Hope things work out for you..:48:


----------



## newanimal (Jun 30, 2013)

"hope things work out for you"

gee...thanks bro...what would be a little more comforting and useful though,   
is some feedback from others whose goods were likewise  "intercepted" by
' u.s. department of homeland security'.  
Read one post(er)  so far (2-16-2010) with same experience who was assured
by Hemp Goddess that nothing happens but a notice sent that their seeds have been confiscated. That's good (meaning it could be worse)
I'm  new to this so forgive my questions, but i have to wonder...how often does (has) this happened to others (and i'm not saying this is a problem with this particular seed co. per se, rather a problem with 'u.s. homeland security'.
Once this has happened to you, were you able to order and receive seeds again successfully from that point on?
Haven't seen any indication yet from this forum that this is a common occurrence. Seems kind of an unlucky draw that this would happen on my first and only go so far.
Perhaps my history of visiting conspiracy and whistleblower websites have put me on a watchlist


----------



## HomieDaGrower (Jun 30, 2013)

I had an order intercepted, yesterday, but really got no notice, except for the customs inspection tape, on the package, the seeds not being there, and a note that said enjoy the coffee, in the cofee cup that usually comes with my seeds, though I use the Attitude seedbank.

Homie


----------



## newanimal (Jun 30, 2013)

thanks Homie, i just emailed world-wide about it and hope to hear back regarding any remedial policy they might have in these cases. 
since i'm kinda new at this, i have nothing to gauge whether this is run of the mill, or a sign of  a ramping up of control and surveillance on the part of 'homeland security'.


----------



## newanimal (Jul 2, 2013)

world wide single seed co. have been very responsive in addressing the issue.
order is being reshipped...with some 'corrections'


----------



## Locked (Jul 2, 2013)

I have never had a seed order confiscated but years ago in what feels like another life, I was heavy into body building and had steroids confiscated by customs and was sent a notice saying I might be subject to penalties under the law. Nothing ever happened, no cops came to my door and i went on to order raw steroid powders from another source in China on multiple occasions without any problems.  I would not lose any sleep over this bro. jmo


----------



## 4u2sm0ke (Jul 2, 2013)

sorry to see you go through this...I too have not had any seeds taken..I wish you the Best of Mojo..and let us know how the next shipment goes please

:48:


----------



## gorickyourself (Sep 19, 2013)

I just had a order checked they did not find the seeds,Got the tape on my package,so sea of seeds said 5% chance that they would stop my package again.So l said cool! did other order from ss they opened again did not find got the tape again.When l ordered went guaranteed shipping or they re send.But will be changing seedbanks for now. Green Mojoe ! To ya!!!!


----------



## AluminumMonster (Sep 19, 2013)

Been hearing about quite a few seizures as of late... I hope "they" aren't catching on.


----------



## Jper6647 (Sep 19, 2013)

I couldn't even make the purchase...my credit card what shut off by fraud dept before I completed the purchase. From Single Seed co.


----------



## The Hemp Goddess (Sep 19, 2013)

It seems that most of the seed confiscations have gone through Chicago.  Jper--where do your seeds go through when they come into the country?

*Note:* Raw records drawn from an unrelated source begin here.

-- ==== Sys2Proof/Laws/PerInstr.lean ====
section
/-! SUPPORT. The statements made per instruction. -/

namespace Sys2Proof.Laws.RowWord

/-- The command word of `i` selects `i`'s own row of the match/mask table (R73). -/
def Statement (i : Instr) : Prop := encode i &&& (rowMatchMask i).2 = (rowMatchMask i).1

theorem release (line : Line) : Statement (.release line) := by
  cases line <;> rfl

theorem driveLow (line : Line) : Statement (.driveLow line) := by
  cases line <;> rfl

theorem readLine (line : Line) : Statement (.readLine line) := by
  cases line <;> rfl

theorem start : Statement .start := rfl

theorem stop : Statement .stop := rfl

theorem sendByte (byte : Byte) : Statement (.sendByte byte) := by
  apply BitVec.eq_of_getLsbD_eq
  intro i hi
  simp only [encode, rowMatchMask, BitVec.getLsbD_and, assemble_getLsbD]
  interval_cases i <;> simp

theorem receiveByte (ack : Bool) : Statement (.receiveByte ack) := by
  cases ack <;> rfl

theorem write (address : BitVec 7) (len : Byte) : Statement (.write address len) := by
  apply BitVec.eq_of_getLsbD_eq
  intro i hi
  simp only [encode, rowMatchMask, BitVec.getLsbD_and, assemble_getLsbD]
  interval_cases i <;> simp

theorem read (address : BitVec 7) (count : Byte) (nostop : Bool) :
    Statement (.read address count nostop) := by
  apply BitVec.eq_of_getLsbD_eq
  intro i hi
  simp only [encode, rowMatchMask, BitVec.getLsbD_and, assemble_getLsbD]
  interval_cases i <;> simp

end Sys2Proof.Laws.RowWord
end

I am in the west and have never had any problems with customs.  

There are several seed companies in Canada.


----------



## Jper6647 (Sep 19, 2013)

Well it never got that far, my card flagged my purchase from a company oversees and they shut my whole card down lol.  I recently completed one through nirvana and we will see


----------



## newanimal (Sep 19, 2013)

just to update...shipment was successful after another non-delivery attempt.
SS stands by their promise.


----------



## Classic (Sep 21, 2013)

Jper6647 said:
			
		

> I couldn't even make the purchase...my credit card what shut off by fraud dept before I completed the purchase. From Single Seed co.


This happens to me all the time.  They're keying off the fact that it's an overseas purchase.  Call the number on the back of the card and tell them to let it go through.  The CC company is only trying to stop fraud.  They don't ask what you're trying to buy.


----------



## longtimegrower (Aug 7, 2016)

Hey guys midweeksong has a verification within their order service that asks u to verify its your card so payment is approved right away so there is no delay in payment payment my order went through Chicago with no problems. Took ten days but tracker said was in Chicago in three days sat there for a week before delivery . Good luck


----------